Мак Маг. Там, где ты ещё не был, гл. 2

Но я молчал. Девушка однозначно глядела на меня заданным вопросом. Ей было удивительно, что я в чем-то сомневаюсь, не отвечаю.
Край платья ее подался ударом резкого ветра, и волосы взвились так, что она прикрыла глаза, и ей пришлось вновь поправлять их, рукой отбирая у глаз.
За ее спиной рыжее солнце набирало мощь: нещадно палило все вокруг, и море, играющее в свою очередь барашками хитрых волн, придерживало свою энергию для будущих великих дел.
«Если бы этот момент можно было зафиксировать в вечность. Я бы стоял вот так напротив девочки-рыбачки на фоне лазурно-синего цвета, и размышлял о своём смешении, смешении, которое никому никогда не будет ясным. Даже, наверное, мне».
Оленька бросила руку, щедро, хлёстко ударив ею о бедро. Продолжала глядеть на меня вопросительно.
Я ощутил запах ее чистого тела, девичьей ауры вокруг неё, кажется, касающейся и меня.
- Чего ты молчишь? – Спросила она. Губы надулись.
«Эта девочка опытнее всех моих притязаний», - пронеслось в моей голове.
- Я просто сплю здесь иногда, - ответил и поджал живот, который как мне показалось, слишком был выпячен и порывался сорвать пуговицу держащую пояс.
- Я с отцом лет в десять уже выходила ловить рыбу, - сказала Оленька, по щекам ее медленно разлился румянец.
- А! Понятно! – ответил я, глядя почти в упор на ее густо и медленно дышащую грудь.
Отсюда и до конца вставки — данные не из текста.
/-- Configuration space after a conventional reset (R384): reset values, but for the sticky bits of AER. -/
def cfgAfterReset (s : State) : List (Nat × Word) :=
  s.hep.cfg.filter (fun p => p.1 == 0x104 || p.1 == 0x108 || p.1 == 0x10C || p.1 == 0x110 || (decide (0x114 ≤ p.1) && decide (p.1 ≤ 0x128)))

/-! The link (R372, R373, R385). -/

/-- L0S_IDLE_EXPIRE (R372). PRESUMED (log 29). -/
def l0sIdle (s : State) : State :=
  if bitOf (cfgDw s 0x80) 0 && !rdB s HEP_LINK_FLIT && rd s HEP_LINK_LTSSM == 3 then send (wr s HEP_LINK_LTSSM 4) (.link 4) else s

/-- Whether delivery or DMA work is pending (R373). -/
def hostWork (s : State) : Bool :=
  (liveQueues s).any (fun p => p.2.ents.any QEnt.isItem) || !s.dlv.bells.isEmpty ||
    (List.range 128).any (fun c => enState s (dmaEn c) != 0 && rd s (DMA_CH_STATUS_RUN c) == 1) || !s.hep.tags.isEmpty ||
    s.hep.pba.any (·.2)

/-- L1_IDLE_EXPIRE (R373): the endpoint asks for L1, from L0 or, where L0s is enabled too, from L0s. PRESUMED (log 29). -/
def l1Idle (s : State) : State :=
  if !bitOf (cfgDw s 0x80) 1 || !(rd s HEP_LINK_LTSSM == 3 || rd s HEP_LINK_LTSSM == 4) || ((acquiring s || mode s == 8) && hostWork s) then s else send s (.link 5)

/-- A link event sets its bit, and LINK is raised when it does (Table 13-12). -/
def linkFlag (s : State) (f : FRef) : State := if rdB s f then s else raise (wr s f 1) srcHepLink

/-- The link takes a state: speed, width, Flit Mode, data link up, LTSSM. PRESUMED (log 29). -/
def linkState (s : State) (speed width : Nat) (flit up : Bool) (ltssm : Nat) : State :=
  let s := onlyIf (speed != rd s HEP_LINK_SPEED) (fun s => linkFlag s HEP_LINK_EVT_SPEED_CHG) s
  let s := onlyIf (width != rd s HEP_LINK_WIDTH) (fun s => linkFlag s HEP_LINK_EVT_WIDTH_CHG) s
  let s := onlyIf (ltssm == 7 && rd s HEP_LINK_LTSSM != 7) (fun s => linkFlag (addSat s HEP_CNT_RECOVERY_COUNT 1) HEP_LINK_EVT_RECOVERY) s
  wr (wrB (wrB (wr (wr s HEP_LINK_SPEED speed) HEP_LINK_WIDTH width) HEP_LINK_FLIT flit) HEP_LINK_DL_UP up) HEP_LINK_LTSSM ltssm

/-- A request to leave for Recovery: the retrain action of window 82 (R523). PRESUMED (log 29). -/
def linkRetrain (s : State) : State := send s (.link 7)

/-! The GLRD table (R366, R367). -/

/-- Blocks of Table 13-8: BLOCK_ID, BAR, BASE, SIZE. -/
def glrdBlocks : List (Nat × Nat × Nat × Nat) := [
  (0x01, 0, 0, 0x1000), (0x02, 0, 0x1000, 0x6000), (0x03, 0, 0x7000, 0x100), (0x04, 0, 0x8000, 0x8000), (0x05, 0, 0x10000, 0x10000), (0x06, 0, 0x20000, 0x10000),
  (0x07, 0, 0x30000, 0x10000), (0x08, 0, 0x40000, 0x10000), (0x09, 0, 0x50000, 0x10000), (0x0A, 0, 0x60000, 0x10000), (0x0B, 0, 0x70000, 0x40000),
  (0x0C, 0, 0xB0000, 0x10000), (0x0D, 0, 0xC0000, 0x10000), (0x0E, 0, 0xD0000, 0x10000), (0x0F, 0, 0xE0000, 0x40000), (0x10, 0, 0x120000, 0x10000),
  (0x11, 0, 0x130000, 0x10000), (0x12, 0, 0x140000, 0x10000), (0x13, 0, 0x150000, 0x10000), (0x14, 0, 0x160000, 0x10000), (0x15, 0, 0x170000, 0x10000),
  (0x16, 0, 0x2000000, 0x800000), (0x17, 2, 0, 0x600000000)]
Она была на голову меня ниже.
На лбу крохотная  горизонтальная отметинка и те беспокойно бегающие волоски на нем.
Глаза серо-зелёные с оттенком перламутра. Молодость!
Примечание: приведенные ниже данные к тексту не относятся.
-- ==== Sys2Proof/Machine/ModeCommands.lean ====
section
/-! DEFINITION. The commands of this family, one meaning each: The operating modes (02_operating_modes.md). -/

namespace Sys2Proof.Machine

/-- MODE_REQUEST (R50): A write of MODE_REQ.REQ asks for a mode change, which the device accepts or refuses by Table 2-3. -/
def execModeRequest (req : BitVec 4) (s : State) : Host.Outcome State Fault Refusal :=
  .next (onHost (modeRequest req.toNat) s)

/-- HOLD_LIMIT_EXPIRE (R46): A stream's frame boundary has not come within HOLD_LIMIT, so the stream stops triggering and its open frame closes short. -/
def execHoldLimitExpire (st : StreamIx) (s : State) : Host.Outcome State Fault Refusal :=
  .next (onMain (holdLimit st) s)

/-- STOP_REACHED (R571): In DRAIN or HOLD, every stream, stake and generator has stopped, and the pins go to their safe levels. -/
def execStopReached (s : State) : Host.Outcome State Fault Refusal :=
  .next (onMain stopReached s)

/-- DRAIN_COMPLETE (R48): Every frame triggered before the stop has been delivered or discarded, and the device enters ARMED. -/
def execDrainComplete (s : State) : Host.Outcome State Fault Refusal :=
  .next (onMain drainComplete s)

/-- DRAIN_TIMEOUT (R48): DRAIN_TIMEOUT expires after the stop: the remaining frames are dropped, the affected queues are flushed and the device enters ARMED. -/
def execDrainTimeout (s : State) : Host.Outcome State Fault Refusal :=
  .next (onMain drainTimeout s)

/-- CALIBRATE_ROUTINE_END (R410): A calibration routine completes or aborts, and the device returns to the mode it came from. -/
def execCalibrateRoutineEnd (done failed : BitVec 3) (meas : CalResults) (aborted : Bool) (s : State) : Host.Outcome State Fault Refusal :=
  .next (onMain (calibrateRoutineEnd done.toNat failed.toNat meas.linkDly.toNat (meas.skews.map (fun p => (p.1.val, p.2.toNat))) (meas.flats.map (fun p => (p.1.val, p.2.map (fun x => (x.1.toNat, x.2.toNat))))) aborted) s)

end Sys2Proof.Machine
end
Брови короткие, густые, краями выжжены частым пребыванием на побережье.
- Ты учишься? – Спросил я.
- В техникуме. Буду поваром и пойду в рейс большим плаванием.
- Вот как! – Посмеялся я. Потёр кончик носа и, кривляясь всей физиономией спросил:
- Что ж ловит твой отец? Селёдку?
Оленька посмеялась.
- Не селёдку – омаров. Сейчас - омаров.
- Ого!
- А у вас (она перешла на «вы) любимое занятие есть? – Спросила.
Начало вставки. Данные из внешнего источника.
/-- Where the commands of the queue window end (R294, R312, R313, Table 11-6), the context the host then finds included. READ shows the context's words in the window; WRITE takes the window into a
DISABLED queue's context, with RESULT 1 and the context as it was in any other state; ENABLE takes a good DISABLED context to ENABLED and shows RESULT 2 on a bad one; DISABLE of an ENABLED queue empties it and
leaves it DISABLED, or QUIESCING for its FLUSHED entry; FLUSH empties an ENABLED queue, which stays ENABLED. -/
def Sys2Proof.Claims.QueueCommandResults : Prop :=
  ∀ (s : State) (q : QidIx), hostOpen s = true → Sound s →
    let a : QAccess := { q := q, ecc := .none }
    let x := queueOf s q
    let c := x.ctx
    let ended := fun (u : State) (r : Nat) => rd u DLV_QCMD_STATUS_RESULT = r ∧ rdB u DLV_QCMD_STATUS_DONE = true
    (∃ u, exec (.qcmdRead a) s = .next (finish u) ∧ ended u 0 ∧ (queueOf u q).ctx = c ∧ ∀ i w, (ctxWords c)[i]? = some w → rd u (DLV_QWIN_DATA i) = w % 2 ^ 32) ∧
    (c.state = 0 →
      let w := ctxOf (fun i => rd s (DLV_QWIN_DATA i))
      w.pin = false → ∃ u, exec (.qcmdWrite a) s = .next (finish u) ∧ ended u 0 ∧ (queueOf u q).ents = [] ∧
        (w.state = 0 → w.ellPend = false → w.fluPend = false → (queueOf u q).ctx = w) ∧
        (let v := (queueOf u q).ctx
         v.cqBase = w.cqBase ∧ v.bqBase = w.bqBase ∧ v.cfg = w.cfg ∧ v.pi = w.pi ∧ v.ci = w.ci ∧ v.bpi = w.bpi ∧ v.bci = w.bci ∧ v.item = w.item ∧ v.armed = w.armed ∧ v.fault = w.fault ∧ v.lost = w.lost ∧
           v.dropTotal = w.dropTotal)) ∧
    (c.state ≠ 0 → ∃ u, exec (.qcmdWrite a) s = .next (finish u) ∧ ended u 1 ∧ (queueOf u q).ctx = c ∧ u.dlv.qs = s.dlv.qs) ∧
    (c.state = 0 → ctxBad c = false → c.pin = false →
      ∃ u, exec (.qcmdEnable a) s = .next (finish u) ∧ ended u 0 ∧ (queueOf u q).ctx = showPending { c with state := 2, en := true } x.toQueueW) ∧
    (c.state = 0 → ctxBad c = true → ∃ u, exec (.qcmdEnable a) s = .next (finish u) ∧ ended u 2 ∧ (queueOf u q).ctx = c ∧ u.dlv.qs = s.dlv.qs) ∧
    (c.state = 2 → ∃ u, exec (.qcmdDisable a) s = .next (finish u) ∧ ended u 0 ∧ (queueOf u q).ents = [] ∧ (queueOf u q).ctx.en = false ∧
      ((queueOf u q).ctx.state = 0 ∨ (queueOf u q).ctx.state = 3)) ∧
    (c.state = 2 → ∃ u, exec (.qcmdFlush a) s = .next (finish u) ∧ ended u 0 ∧ (queueOf u q).ents = [] ∧ (queueOf u q).ctx.state = 2)

/-- The cache is transparent (R320): an access to a queue's context leaves that context as it stood, and puts it in the cache; what is set there is what the next access finds; and a context that is set
reads back as it was set, what it shows of its queue's pending entries apart. -/
def Sys2Proof.Claims.ContextCacheIsTransparent : Prop :=
  ∀ (s : State) (q : Nat), Sound s →
    ctxAt (touchCtx s q) (qKey s q) = ctxAt s (qKey s q) ∧ (cached (touchCtx s q) (qKey s q)).isSome = true ∧
    (∀ x : Queue, (queueOf (setQueue s q x) q).ctx = showPending x.ctx x.toQueueW ∧ (queueOf (setQueue s q x) q).ents = x.ents) ∧
    (∀ w : Nat → Nat, (∀ i, w i < 2 ^ 32) → (ctxWords (ctxOf w)).length = 16 ∧ (ctxWords (ctxOf w)).getD 0 0 = w 0 ∧ (ctxWords (ctxOf w)).getD 10 0 = w 10 ∧ ctxOf (fun i => (ctxWords (ctxOf w)).getD i 0) = ctxOf w)

/-- Where a doorbell ends (R297, R298). In the FIFO: a doorbell for a queue that has one waiting is merged with it, the later halves taken and ARM kept; one that finds the FIFO full joins it when its
oldest has been applied. In the context of an ENABLED queue: a CI no more than the ring behind PI, and a BPI no more than the ring ahead of BCI, are taken, and another sets DB_ERR and changes nothing; ARM arms
a queue with NOTIFY that has no unconsumed entry, and notifies one that has. -/
def Sys2Proof.Claims.DoorbellResults : Prop :=
  ∀ (s : State), Sound s →
    (∀ (q : QidIx) (lo hi : Option (BitVec 32)) (b : Bell) (rest : List Bell), hostOpen s = true → s.dlv.bells = b :: rest → b.q = q.val → rest.any (fun y => y.q == q.val) = false →
      exec (.queueDoorbell { q := q, ecc := .none } lo hi) s = .next (finish { s with dlv := { s.dlv with bells :=
        { b with ci := (lo.map (fun v => bitsOf v.toNat 23 0)).or b.ci, bpi := (hi.map (fun v => bitsOf v.toNat 23 0)).or b.bpi
                 arm := b.arm || (lo.map (fun v => bitOf v.toNat 31)).getD false } :: rest } })) ∧
    (∀ (q : QidIx) (lo hi : Option (BitVec 32)), hostOpen s = true → s.dlv.bells.any (fun y => y.q == q.val) = false → 4096 ≤ s.dlv.bells.length →
      ∃ u, exec (.queueDoorbell { q := q, ecc := .none } lo hi) s = .next (finish u) ∧ u.dlv.bells = s.dlv.bells.drop 1 ++
        [{ q := q, ci := lo.map (fun v => bitsOf v.toNat 23 0), bpi := hi.map (fun v => bitsOf v.toNat 23 0), arm := (lo.map (fun v => bitOf v.toNat 31)).getD false }]) ∧
    (∀ (b : Bell) (rest : List Bell), mainRuns s = true → s.dlv.bells = b :: rest → b.q < 2 ^ 20 → b.ecc = .none →
      let x := queueOf s b.q
      let c := x.ctx
      let ends := fun (p : State → Prop) => ∃ u, exec .doorbellApply s = .next (finish u) ∧ u.dlv.bells = rest ∧ p u
      c.state = 2 →
        (∀ v, b.ci = some v → b.bpi = none → b.arm = false → (c.pi + 2 ^ 24 - v) % 2 ^ 24 ≤ c.ring → ends (fun u => (queueOf u b.q).ctx = showPending { c with ci := v } x.toQueueW)) ∧
        (∀ v, b.ci = some v → b.bpi = none → b.arm = false → c.ring < (c.pi + 2 ^ 24 - v) % 2 ^ 24 → c.group < 256 →
          ends (fun u => (queueOf u b.q).ctx = c ∧ rdB u (DLV_GRP_STATUS_DB_ERR c.group) = true)) ∧
        (∀ v, b.ci = none → b.bpi = some v → b.arm = false → (v + 2 ^ 24 - c.bci) % 2 ^ 24 ≤ 2 ^ c.bqLog → ends (fun u => (queueOf u b.q).ctx = showPending { c with bpi := v } x.toQueueW)) ∧
        (b.ci = none → b.bpi = none → b.arm = true → c.notify = true → x.used = 0 → ends (fun u => (queueOf u b.q).ctx = showPending { c with armed := true } x.toQueueW)) ∧
        (b.ci = none → b.bpi = none → b.arm = true → c.notify = true → x.used ≠ 0 → (mget ([] : List Nat) s.dlv.fifo c.group).length < 64 →
          ends (fun u => (queueOf u b.q).ctx = showPending { c with armed := false } x.toQueueW ∧ mget ([] : List Nat) u.dlv.fifo c.group = mget [] s.dlv.fifo c.group ++ [b.q])))

/-- Where an offered item ends (R295, R305 to R308): with room in the ring and, for a FRAME, buffers, it takes the queue's next number, stands last of what is to be written and takes the buffers;
without room, or without buffers, it takes the next number too and is dropped at once into a gap with its reason; and its FIFO goes on. -/
def Sys2Proof.Claims.ItemResults : Prop :=
  ∀ (s : State) (o : Offer) (l : List Offer), mainRuns s = true → Sound s → 3 ≤ mode s → mode s ≠ 11 → o.len ≤ 0xFFFFFFC0 → o.qid < 2 ^ 20 →
    let x := queueOf s o.qid
    let c := x.ctx
    queueActive s c = true → c.overwrite = false → x.gap = none → x.flu = none → x.ents.all QEnt.isItem = true →
      let dropped := fun (u : State) (reason : Nat) =>
        let v := queueOf u o.qid
        v.ents = x.ents ∧ v.gap = some (1, c.item, reason) ∧ v.ctx.item = (c.item + 1) % 2 ^ 32 ∧ v.ctx.ellPend = true ∧ v.ctx.drops = 1 ∧ v.ctx.dfirst = c.item ∧ v.ctx.dreason = reason ∧
          v.ctx.dropTotal = min (c.dropTotal + 1) (2 ^ 32 - 1)
      (s.dlv.ev = o :: l → o.kind = 3 →
        (1 ≤ freeEntries x → ∃ u, exec (.itemOffer { src := .event, ecc := .none }) s = .next (finish u) ∧ u.dlv.ev = l ∧
          (queueOf u o.qid).ents = x.ents ++ [.item o c.item (some []) c.bci] ∧ (queueOf u o.qid).ctx.item = (c.item + 1) % 2 ^ 32) ∧
        (freeEntries x = 0 → ∃ u, exec (.itemOffer { src := .event, ecc := .none }) s = .next (finish u) ∧ u.dlv.ev = l ∧ dropped u 1)) ∧
      (∀ (k : CampIx), mget ([] : List Offer) s.dlv.camp k = o :: l → o.kind ≠ 3 → c.noBuf = false →
        (∀ bufs, takeBufs o.len x.descs = some bufs → bufs.length ≤ 65535 → 1 ≤ freeEntries x →
          ∃ u, exec (.itemOffer { src := .camp k, ecc := .none }) s = .next (finish u) ∧ (queueOf u o.qid).ents = x.ents ++ [.item o c.item (some bufs) c.bci] ∧
            (queueOf u o.qid).descs = x.descs.drop bufs.length ∧ (queueOf u o.qid).ctx.item = (c.item + 1) % 2 ^ 32 ∧ (queueOf u o.qid).ctx.bci = (c.bci + bufs.length) % 2 ^ 24) ∧
        (takeBufs o.len x.descs = none → x.descs.length < 2 ^ c.bqLog → x.descs.length < 65535 → 1 ≤ freeEntries x →
          ∃ u, exec (.itemOffer { src := .camp k, ecc := .none }) s = .next (finish u) ∧ dropped u 2))

/-- Tier 2. Where queue commands, doorbells and offered items end: the context the host then finds (order of admission: log 25; caches and doorbells: log 26). -/
def Obligations.DeliveryResults : Prop :=
  Claims.QueueCommandResults ∧ Claims.ContextCacheIsTransparent ∧ Claims.DoorbellResults ∧ Claims.ItemResults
- Да, пожалуй, я люблю поспать, - отшутился я неловко.
Девушку словно передёрнуло, она засмеялась, всплёскивая руками.
- Спать! Смешной вы! – Руки ее сомкнулись, хлопнули ещё и ещё раз, упали в подол платья, натягивая его плечики и, таким образом, больше оголяя шею.
Когда она успокоилась, улыбка укрывала чудаковатую последнюю радость событий, губы от чего повлажнели.
- Вы очень похожи на нашего учителя, - сказала она и шагнула вперёд, в мою сторону.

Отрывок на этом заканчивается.